Acaroceratidae Temporal range: Late Cambrian

Scientific classification
- Domain: Eukaryota
- Kingdom: Animalia
- Phylum: Mollusca
- Class: Cephalopoda
- Subclass: Nautiloidea
- Order: †Ellesmerocerida
- Family: †Acaroceratidae Chen et al, 1979
- Genera: See text

= Acaroceratidae =

Extinct family of molluscs

Acaroceratidae is family of Upper Cambrian (Trempealeauan) nautiloid cephalopods included in the Ellesmerocerida that contains two known genera, Acaroceras and Weishanuceras, both found in northern China.

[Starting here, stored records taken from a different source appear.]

/-- What each engine records of the collectives a halt ends: the failed rank is its own (R307). -/
def State.haltAborts (s : State) : State :=
  s.dies.foldl (fun s e => e.2.ces.foldl (fun s c => c.2.steps.foldl (fun s st =>
    let x := collFields st.raw
    if (s.ce e.1 c.1).aborted.contains x.collId then s else s.recordAbort e.1 c.1 x.collId x.step false x.rank) s) s) s

/-- Control commands in progress end with a status (R348). -/
def State.cancelControls (s : State) (status : Nat) : State :=
  let s := s.beaconCancel status
  match s.lantern.job with
  | none => s
  | some j =>
    let s := match j.suspending with | some r => s.respond 0x0204 r status [] | none => s
    let s := match j.freqReq with | some r => s.respond 0x0403 r status [] | none => s
    s.modJob (fun j => { j with suspending := none, freqReq := none, freqNew := none })

/-- All tile-die work stops: DSQs, units, queues, collectives; a job of state 1 to 4 is aborted (R348, Table 15-11). -/
def State.haltAll (s : State) : State :=
  let s := s.cancelControls 0x0F
  let packets := s.jobAborts
  let s := s.haltAborts
  let s := packets.foldl (fun s p => (s.send p.1 p.2).2) s
  let s := s.haltRecords
  let n := s.inflightCount true
  let s := s.mapWork (fun x => { (x.stopWork true).jobOver with
    wqs := (x.wqs.map (fun e => (e.1, { e.2 with enable := false, state := 0 }))).filter (fun e => decide (e.2 ≠ {})) }) (Tile.stopWork true)
  if 1 ≤ s.jobState ∧ s.jobState ≤ 4 then
    (s.modJob (fun j => { j with suspending := none })).jobEnds 7 n
  else s

/-! ## Host restart (Table 10-7, R326 to R328) -/

/-- The restart under way: from its start to the HD's reset. The heartbeat count of the ended system is cleared. -/
def State.restartDown (s : State) (keep : Bool) : State :=
  let s := { s with host := { s.host with
    restarting := true, restarts := s.host.restarts.filter (fun t => decide (s.timeNs < t + 600000000000)) ++ [s.timeNs] } }
  let s := s.hdEvent 0x8001 (leBytes 1 0 ++ leBytes 1 s.host.restarts.length)
  let s := s.haltAll
  let s := (List.range 4).foldl State.dcFlushAll s.drainHd
  let s := s.logReset 5 s.svc.discarded
  let s := { s with
    svc := { s.svc with discarded := [] },
    sec := { s.sec with restartCount := BitVec.ofNat 8 (satAdd 8 s.sec.restartCount.toNat 1) } }
  let s := ((s.sealStep keep).selfRefresh true).hdReset
  { s with host := { s.host with missed := 0 } }.logsCopy

/-- A host restart with the stage that boots next; the third within 10 min ends in M-PILOT (R327). -/
def State.hostRestart (s : State) (os : Option OsStage) (keep : Bool) : State :=
  let s := s.restartDown keep
  if 3 ≤ s.host.restarts.length then (s.domainsOff.debugEnd).pilotAt 2
  else
    let p := s.chansUnfenced.osStep os
    if p.2 = 0 then
      let s := { p.1 with host := { p.1.host with restarting := false } }
      s.hdEvent 0x8001 (leBytes 1 1 ++ leBytes 1 s.host.restarts.length)
    else (s.domainsOff.debugEnd).pilotAt p.2

/-- HEARTBEAT_PERIOD_EXPIRY (R326): a whole period without a beat; none is counted during an activation handover (R402). -/
def execHeartbeatPeriodExpiry (os : Option OsStage) (s : State) : Out :=
  if !s.host.hbEnable ∨ s.lantern.handover ∨ (s.power.state ≠ .active ∧ s.power.state ≠ .idle) then .next s
  else
    let n := s.host.missed.toNat + 1
    let s := { s with host := { s.host with missed := BitVec.ofNat 4 (min n 15) } }
    let s := if n = 2 then s.raiseWired 13 else s
    .next (if 3 ≤ n then s.wake.hostRestart os true else s)

/-- HOST_HB_RESTART (R326): whether or not the heartbeat is enabled. -/
def execHostHbRestart (os : Option OsStage) (s : State) : Out :=
  if s.power.state ≠ .active ∧ s.power.state ≠ .idle then .next s else .next (s.wake.hostRestart os true)
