/-- Does a byte range lie inside served extents? -/
def State.servedRange (s : State) (r : Int × Int) : Bool := decide (0 ≤ r.1) && s.servedGo r.2.toNat 1024 r.1.toNat

/-- Byte ranges of a memory tensor of this module. -/
def Tensor.memRanges (t : Tensor) (rep : Nat) (step mxStep : Int) : List (Int × Int) :=
  if t.space ≠ .memory ∨ t.remote then []
  else t.ranges rep step mxStep ++ (if t.ceilPresent && !t.ceilEmit then [((t.ceil : Int), (t.ceil : Int) + 2 * t.ceilCount)] else [])

/-- Is a tensor outside the served extents at some of n repetition indices from lo on? -/
def State.unserved (s : State) (t : Tensor) (step mxStep : Int) (lo n : Nat) : Bool :=
  let at_ (rep : Nat) : Nat := rej ((t.memRanges rep step mxStep).any (fun r => !s.servedRange r)) 1
  decide ((if t.iterStep = 0 ∧ t.mxIterStep = 0 then at_ lo else overReps at_ n lo) ≠ 0)

/-- Does a MATMUL ceiling field name memory outside the served extents? -/
def State.ceilUnserved (s : State) (c cnt : Nat) : Bool :=
  decide (slice c 49 48 = 1) && !s.servedRange ((slice c 47 0 : Nat), (slice c 47 0 : Nat) + 2 * (cnt : Int))

/-- A memory range of a descriptor outside the served extents: a TENSOR, the ceilings of a MATMUL, the steps of a MOVE from tile to
tile. -/
def State.rangeBad (s : State) (reps : Nat) (m : Map (Option Tensor)) (v : Visit) : Nat :=
  let raw := v.raw
  match dKind raw with
  | 2 => rej (s.unserved (tensorOf raw) 0 0 0 reps) 1
  | 3 =>
    let x := mmFields raw
    rej (s.ceilUnserved x.ceilA x.m || s.ceilUnserved x.ceilB x.n) 1
  | 5 =>
    let side (k : Nat) (step mxStep : Int) : Bool :=
      match (loadIssuer m 0).tensor k with
      | some t => (List.range (dCount raw)).any (fun i => s.unserved t (step * i) (mxStep * i) v.lo v.n)
      | none => false
    let gather := bit (fb raw 0x15 1) 2
    rej ((!gather && side (fb raw 0x10 2) (signed 48 (fb raw 0x18 8)) (fs raw 0x34 6)) ||
      side (fb raw 0x12 2) (signed 48 (fb raw 0x20 8)) (fs raw 0x3A 6)) 1
  | _ => 0

/-- 0x0B of one die. -/
def State.loadRanges (s : State) (img : List Byte) (d : Nat) : Option LoadFault :=
  let x := imageDie img d
  let l := x.descs img
  let reps := maxRepeat l
  match (x.table img).find? (fun e => s.unserved (tensorOf e.2) 0 0 0 reps) with
  | some e => some { die := d, off := e.1 }
  | none =>
    let m := (x.table img).foldl (fun m e => putTensor m e.2) []
    (foldVisits (s.rangeBad reps) m (streamVisits l)).map (fun r => { die := d, off := x.soff + r.2 })

/-- 0x0C of one die. -/
def State.loadKeys (s : State) (img : List Byte) (d : Nat) : Option LoadFault :=
  let x := imageDie img d
  ((x.descs img).find? (fun e => decide (dKind e.2 = 0x0A) && !s.holds .job (fb e.2 0x1C 1 % 64))).map
    (fun e => { die := d, off := x.soff + e.1 })

/-- 0x0D. -/
def loadRanks (img : List Byte) : Option LoadFault :=
  let n := fieldAt img 0x1C 4
  firstFault
    [faultIf (decide (n ≤ fieldAt img 0x18 4)) { off := 0x18 }, faultIf (decide (fieldAt img 0xC8 4 ≠ 4 * n)) { off := 0xC8 }]

/-- The first check of Table 06-15 that an image fails: its code and where. -/
def State.loadCheck (s : State) (img : List Byte) : Option (Nat × LoadFault) :=
  let tag (code : Nat) (f : Option LoadFault) : Option (Nat × LoadFault) := f.map (fun x => (code, x))
  match tag 1 (loadFormat img) with
  | some r => some r
  | none => match tag 2 (loadBody img) with
  | some r => some r
  | none => match tag 3 (s.loadSigner img) with
  | some r => some r
  | none => match tag (s.loadModule img).1 (s.loadModule img).2 with
  | some r => some r
  | none => match tag 7 (eachDie (s.loadDecode img)) with
  | some r => some r
  | none => match tag 8 (eachDie (loadOrder img)) with
  | some r => some r
  | none => match tag 9 (eachDie (loadCrowd img)) with
  | some r => some r
  | none => match tag 0xA (eachDie (loadRefs img)) with
  | some r => some r
  | none => match tag 0xB (eachDie (s.loadRanges img)) with
  | some r => some r
  | none => match tag 0xC (eachDie (s.loadKeys img)) with
  | some r => some r
  | none => tag 0xD (loadRanks img)

/-! ## Loading -/

/-- A die takes its part of an image (R142): entries 0 to 3,839 invalid, then the image's table; the stream. -/
def Die.takeImage (img : List Byte) (d : Nat) (x : Die) : Die :=
  let i := imageDie img d
  { x with
    tensors := (i.table img).foldl (fun m e => putTensor m e.2) (x.tensors.filter (fun e => decide (3840 ≤ e.1))),
    stream := i.stream img, next := 0, running := false, ended := false, due := [], stretch := none, quiesced := false,
    frameL := 0, frameRepeat := 0, frameRep := 0, frameStart := 0, framePos := 0, frames := 0, sc := 0, slip := 0, behind := false }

Acaroceratidae represent some of the earliest Ellesmeroderida, which have their origin in the Plectronoceratidae, either in Plectronoceras or some related genus. Acaroceras is known from the lower and middle Trempealeauan, upper Yenchou and overlying Wanwankou members of the Fengshan Formation. Weishanuceras is so far limited to the Wanwankou.

The Acaroceratidae are characterized by small, slightly expanded, laterally compressed shells with a slight downward,(endogastric), curvature. Siphuncles are tubular, located along the ventral margin; composed of straight segments.

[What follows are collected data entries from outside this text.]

-- ==== Sys2Proof/Machine/Core.lean ====
section
/-! DEFINITION. The machine as the host reads it. -/

/-- The module: its state, its step, its reset. -/
def Sys2Proof.core : Host.Core := {
  State := Sys2Proof.Machine.State
  Fault := Sys2Proof.Machine.Fault
  Refusal := Sys2Proof.Machine.Refusal
  step := Sys2Proof.Machine.step
  reset := Sys2Proof.Machine.State.reset }
end

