/-- R131, R132, R134, R137, R150, R152: SLOT_ADVANCE moves a running die's slot count on by one; while descriptors are due or the die is stretched
it only notes what holds the clock back, and a failing job's die stops; a saturated memory may make the fetch late, which stretches with cause 0x0A; a stretched die resumes when its cause has cleared; the end of an island's window closes its grants or stretches the
DSQ with cause 0x01, or 0x02 when a group is parked. Model's choices: notes/assumptions/1, 99. -/
def Obligations.SlotsAdvanceAndResume : Prop :=
  (∀ d s, s.slotReady d = true → s.jobFailing = false → s.memorySlow = false → Completes (.slotAdvance d) s (fun t =>
    (t.die d).sc = (s.die d).sc + 1 ∧
    (t.die d).inflight = (s.die d).inflight ∧ (∀ x, x ≠ d.val → t.die x = s.die x) ∧ t.tiles = s.tiles ∧ t.pool = s.pool ∧
    (s.clockCauses d = [] → (s.die d).clockHeld = 0 → t.lantern = s.lantern) ∧
    ((s.die d).ended = false → ((s.die d).frameRepeat = 0 ∨ (s.die d).sc + 1 < (s.die d).frameStart + (s.die d).frameL) →
      ∀ u ∈ (t.die d).due, (t.die d).frameStart + dOffset u.raw = (t.die d).sc))) ∧
  (∀ d s j, s.slotReady d = true → s.jobFailing = false → s.memorySlow = false → s.lantern.job = some j → (s.die d).ended = false →
    (s.die d).frameRepeat ≠ 0 →
    (s.die d).sc + 1 = (s.die d).frameStart + (s.die d).frameL → Completes (.slotAdvance d) s (fun t =>
      (t.die d).frames = (s.die d).frames + 1 ∧ (t.die d).frameStart = (s.die d).sc + 1 ∧
      (t.die d).frameRep = (if (s.die d).frameRep + 1 < (s.die d).frameRepeat then (s.die d).frameRep + 1 else 0) ∧
      (j.suspending.isSome = true → (t.die d).running = false ∧ (t.die d).quiesced = true ∧ (t.die d).due = []))) ∧
  (∀ d s, s.slotReady d = true → s.jobFailing = false → s.memorySlow = true → Completes (.slotAdvance d) s (fun t =>
    t.freeCount = s.freeCount + 1 ∧ t.tiles = s.tiles ∧ t.pool = s.pool ∧ ((t.die d).sc = (s.die d).sc + 1 ∨
      ((t.die d).stretch = some 0x0A ∧ (t.die d).sc = (s.die d).sc ∧ (t.die d).due = (s.die d).due)))) ∧
  (∀ d s, s.jobFailing = true → Completes (.slotAdvance d) s (fun t => t = s.stopCheck)) ∧
  (∀ d s, s.jobFailing = false → s.slotReady d = false → Completes (.slotAdvance d) s (fun t => t = s.noteClock d)) ∧
  (∀ d s c, (s.die d).stretch = some c → s.causeCleared d c = true → Completes (.stretchResume d) s (fun t =>
    (t.die d).stretch = none ∧ (s.die d).slip ≤ (t.die d).slip ∧ s.es d - (s.die d).sc ≤ (t.die d).slip ∧ (t.die d).sc = (s.die d).sc ∧
    (t.die d).due = (s.die d).due ∧ t.tiles = s.tiles ∧ t.pool = s.pool ∧
    ∀ i ∈ (s.die d).islands, s.islandClosed d i = false → i ∈ (t.die d).islands)) ∧
  (∀ d s, (∀ c, (s.die d).stretch = some c → s.causeCleared d c = false) → Completes (.stretchResume d) s (fun t => t = s)) ∧
  (∀ d s, (s.die d).windowDue = true → (s.die d).stretch = none →
    (∀ i ∈ (s.die d).islands, i.windowed = true → i.endSc ≤ (s.die d).sc → s.islandClosed d i = true) →
    Completes (.islandWindowEnd d) s (fun t => (∀ i ∈ (t.die d).islands, i ∈ (s.die d).islands ∧ (i.windowed = true → (s.die d).sc < i.endSc)) ∧
      (t.die d).stretch = none ∧ (t.die d).sc = (s.die d).sc ∧ t.tiles = s.tiles ∧ t.lantern = s.lantern)) ∧
  (∀ d s i, i ∈ (s.die d).islands → i.windowed = true → i.endSc ≤ (s.die d).sc → s.islandClosed d i = false → (s.die d).stretch = none →
    Completes (.islandWindowEnd d) s (fun t => (t.die d).islands = (s.die d).islands ∧
      ((t.die d).stretch = some 1 ∨ (t.die d).stretch = some 2) ∧
      ((∀ n x, ¬ (s.tile d n).hasParked x) → (t.die d).stretch = some 1) ∧
      ((∃ n ∈ i.tiles, (s.tile d n).hasParked i.src = true) → (t.die d).stretch = some 2) ∧ t.tiles = s.tiles)) ∧
  ∀ d s, (s.die d).windowDue = false → Completes (.islandWindowEnd d) s (fun t => t = s)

In general conformation Acaroceras and Weishanuceras are rather similar, but differ in the details of the siphuncle. Acaroceras, the earlier of the two, has a siphuncle composed of short straight septal necks and thin straight connecting rings, and is empty of internal calcareous deposits. Rather thin, slightly concave diaphragms are present in the early, adapical, portion. Weishanuceras, which came later, also has short straight septal necks, but connecting rings are moderately thick as well as straight, and the siphuncle contains internal, ring-like deposits.

Neither of the Acaroceratidae appears to have left any descendants. Early Acaroceras, from the upper Yenchou, are contemporary with later Plectronoceras, early Paraplectronoceras, Hunyuanoceras, and a few others. Later Acaroceras and Weishanuceras are part of the entire suite of early cephalopods that lived during the Late Cambrian. Acaroceras lends its name to the Acaroceras-Sinoceremoceras Zone which is contained by the Wanwankou member of the Fengshan Formation.